The Ontario Construction Secretariat (OCS) recently polled 200 general and trade contractors in the province’s ICI sector on the impact of the coronavirus on their business.
Some of the findings were startling.
About half of the contractors indicated that most or all of their work had stopped.
“That’s pretty substantial,” Katherine Jacobs, director of research at the OCS, told the Daily Commercial News recently.

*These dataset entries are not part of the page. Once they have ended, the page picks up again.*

-- ==== Sys2Proof/Machine/Tbl.lean ====
section
/-! DEFINITION. Tables by number and the canonical byte memory: the plain data that State is built from, and the bit and byte helpers that the operations share. -/

namespace Sys2Proof.Machine

/-! ## Tables -/

/-- Numbered entries; a number that is not listed stands for the reader's default. -/
abbrev Tbl (α : Type) := List (Nat × α)

/-- The entry of number k. -/
def Tbl.get? {α : Type} : Tbl α → Nat → Option α
  | [], _ => none
  | (k', v) :: t, k => if k' = k then some v else Tbl.get? t k

/-- The entry of number k, or the default d. -/
def Tbl.getD {α : Type} (t : Tbl α) (k : Nat) (d : α) : α := (Tbl.get? t k).getD d

/-- Write entry k, keeping numbers in rising order. -/
def Tbl.set {α : Type} : Tbl α → Nat → α → Tbl α
  | [], k, v => [(k, v)]
  | (k', v') :: t, k, v =>
    if k' = k then (k, v) :: t else if k < k' then (k, v) :: (k', v') :: t else (k', v') :: Tbl.set t k v

/-- Forget entry k. -/
def Tbl.del {α : Type} : Tbl α → Nat → Tbl α
  | [], _ => []
  | (k', v') :: t, k => if k' = k then Tbl.del t k else (k', v') :: Tbl.del t k

/-- Apply f to every listed entry. -/
def Tbl.mapV {α : Type} (f : α → α) (t : Tbl α) : Tbl α := t.map fun p => (p.1, f p.2)

/-- Some listed entry satisfies f. -/
def Tbl.anyV {α : Type} (f : α → Bool) (t : Tbl α) : Bool := t.any fun p => f p.2

/-- The lowest number below n that is not listed. -/
def Tbl.free {α : Type} (t : Tbl α) (n : Nat) : Option Nat := (List.range n).find? fun k => (Tbl.get? t k).isNone

/-! ## Byte memory -/

/-- Bytes at physical addresses: addresses strictly rising, no entry 0; an unlisted byte reads 0 (log 4). -/
abbrev Memory := List Host.Cell

/-- What an unlisted byte reads as (R23 gives the memory no contents after power-on; log 4). -/
def Memory.unlisted : Byte := 0

/-- The byte at an address. -/
def Memory.read : Memory → Nat → Byte
  | [], _ => Memory.unlisted
  | (k, b) :: t, a => if k = a then b else Memory.read t a

/-- Write one byte, keeping the canonical form. -/
def Memory.write : Memory → Nat → Byte → Memory
  | [], a, b => if b = Memory.unlisted then [] else [(a, b)]
  | (k, c) :: t, a, b =>
    if k = a then (if b = Memory.unlisted then t else (a, b) :: t)
    else if a < k then (if b = Memory.unlisted then (k, c) :: t else (a, b) :: (k, c) :: t)
    else (k, c) :: Memory.write t a b

/-- The canonical form above a lower limit. -/
def Memory.wfFrom : Nat → Memory → Bool
  | _, [] => true
  | lo, (k, b) :: t => decide (lo ≤ k) && decide (b ≠ Memory.unlisted) && Memory.wfFrom (k + 1) t

/-- The canonical form: addresses strictly rising and no entry equal to what an unlisted address reads as. -/
def Memory.wf (m : Memory) : Bool := Memory.wfFrom 0 m

/-- The entries from an address upwards. -/
def Memory.above (a : Nat) : Memory → Memory
  | [] => []
  | (k, b) :: t => if k < a then Memory.above a t else (k, b) :: t

/-- The entries below an address. -/
def Memory.below (a : Nat) : Memory → Memory
  | [] => []
  | (k, b) :: t => if k < a then (k, b) :: Memory.below a t else []

/-- n bytes from an address, where no entry lies below it. -/
def Memory.readFrom : Memory → Nat → Nat → List Byte
  | _, _, 0 => []
  | [], a, n + 1 => Memory.unlisted :: Memory.readFrom [] (a + 1) n
  | (k, b) :: t, a, n + 1 =>
    if k = a then b :: Memory.readFrom t (a + 1) n else Memory.unlisted :: Memory.readFrom ((k, b) :: t) (a + 1) n

/-- n bytes from an address. -/
def Memory.readN (m : Memory) (a n : Nat) : List Byte := Memory.readFrom (Memory.above a m) a n

/-- Entries that hold bytes from an address upwards, in front of the entries above them. -/
def Memory.cells (t : Memory) : Nat → List Byte → Memory
  | _, [] => t
  | a, b :: bs => if b = Memory.unlisted then Memory.cells t (a + 1) bs else (a, b) :: Memory.cells t (a + 1) bs

/-- Bytes written from an address upwards. -/
def Memory.writeN (m : Memory) (a : Nat) (bs : List Byte) : Memory :=
  Memory.below a m ++ Memory.cells (Memory.above (a + bs.length) m) a bs

/-! ## Bytes and words (R4: little-endian) -/

/-- The number whose little-endian bytes are given. -/
def leNat : List Byte → Nat
  | [] => 0
  | b :: t => b.toNat + 256 * leNat t

/-- The n little-endian bytes of a number. -/
def toBytes : Nat → Nat → List Byte
  | 0, _ => []
  | n + 1, x => BitVec.ofNat 8 x :: toBytes n (x / 256)

/-- The 64-bit value of up to eight bytes. -/
def leWord (bs : List Byte) : DWord := BitVec.ofNat 64 (leNat bs)

/-- Bits hi..lo of a value as a number. -/
def bits (x : DWord) (hi lo : Nat) : Nat := x.toNat / 2 ^ lo % 2 ^ (hi - lo + 1)

/-- x with bits hi..lo replaced by v. -/
def setBits (x : DWord) (hi lo v : Nat) : DWord :=
  let m := 2 ^ (hi - lo + 1)
  BitVec.ofNat 64 (x.toNat % 2 ^ lo + (v % m) * 2 ^ lo + x.toNat / 2 ^ (hi + 1) * 2 ^ (hi + 1))

/-- Sign extension of the low n bits of x to 64 bits. -/
def sextN (n x : Nat) : DWord :=
  let y := x % 2 ^ n
  if y < 2 ^ (n - 1) then BitVec.ofNat 64 y else BitVec.ofNat 64 (y + 2 ^ 64 - 2 ^ n)

/-- The low n bits of x as a two's-complement integer. -/
def sintN (n x : Nat) : Int :=
  let y := x % 2 ^ n
  if y < 2 ^ (n - 1) then (y : Int) else (y : Int) - (2 ^ n : Nat)

/-- Elements of width w packed from element 0 upwards (R139). -/
def packElems (w : Nat) : List Nat → Nat
  | [] => 0
  | x :: t => x % 2 ^ w + 2 ^ w * packElems w t

/-- The vector register that holds the elements (R139). -/
def vecOf (w : Nat) (xs : List Nat) : VReg := BitVec.ofNat 4096 (packElems w xs)

/-- Element i of width w (R139). -/
def elem (w : Nat) (x : VReg) (i : Nat) : Nat := x.toNat / 2 ^ (w * i) % 2 ^ w

/-- The n elements of a register. -/
def elems (w n : Nat) (x : VReg) : List Nat := (List.range n).map fun i => elem w x i

/-- A vector register's bytes in ascending order (R139). -/
def vecBytes (x : VReg) : List Byte := toBytes 512 x.toNat

/-- Round n up to a multiple of k. -/
def roundUp (n k : Nat) : Nat := (n + k - 1) / k * k

/-- Bit j of a taint mask. -/
def tagBit (j : Nat) : Taint := BitVec.ofNat 16 (2 ^ j)

end Sys2Proof.Machine
end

The poll was done after the provincial government shut down construction deemed non-essential in early April, but Jacobs says the OCS still didn’t anticipate so many businesses facing trouble.
Also concerning from the poll is that contractors saw revenues drop by 42 per cent from this time last year and more than half of the contractors expected they would need government assistance to get by.
“We knew it (COVID-19) impacted them but the depth of it was a little surprising for me,” she adds.
Jacobs says a positive takeaway from the poll was that the contractors’ top concern, “over and above losing money or going out of business,” was the health and safety of their workers.
“And they took significant actions to deal with that,” she says.
For example, a number of contractors have improved sanitation standards by updating washroom facilities and are paying close attention to cleanliness throughout their construction sites.
“It’s a big positive and something we will explore in further ways,” Jacobs explains.
“Going forward is this (sanitation) going to be a permanent change in the industry?”
She points out the building trades have had discussions with various provincial ministries to help address safety and sanitation issues on worksites with both contractors and subcontractors.
Other prominent concerns for contractors polled were fears of a global recession, workforce productivity, supply chain disruptions, business solvency and meeting contractual deadlines.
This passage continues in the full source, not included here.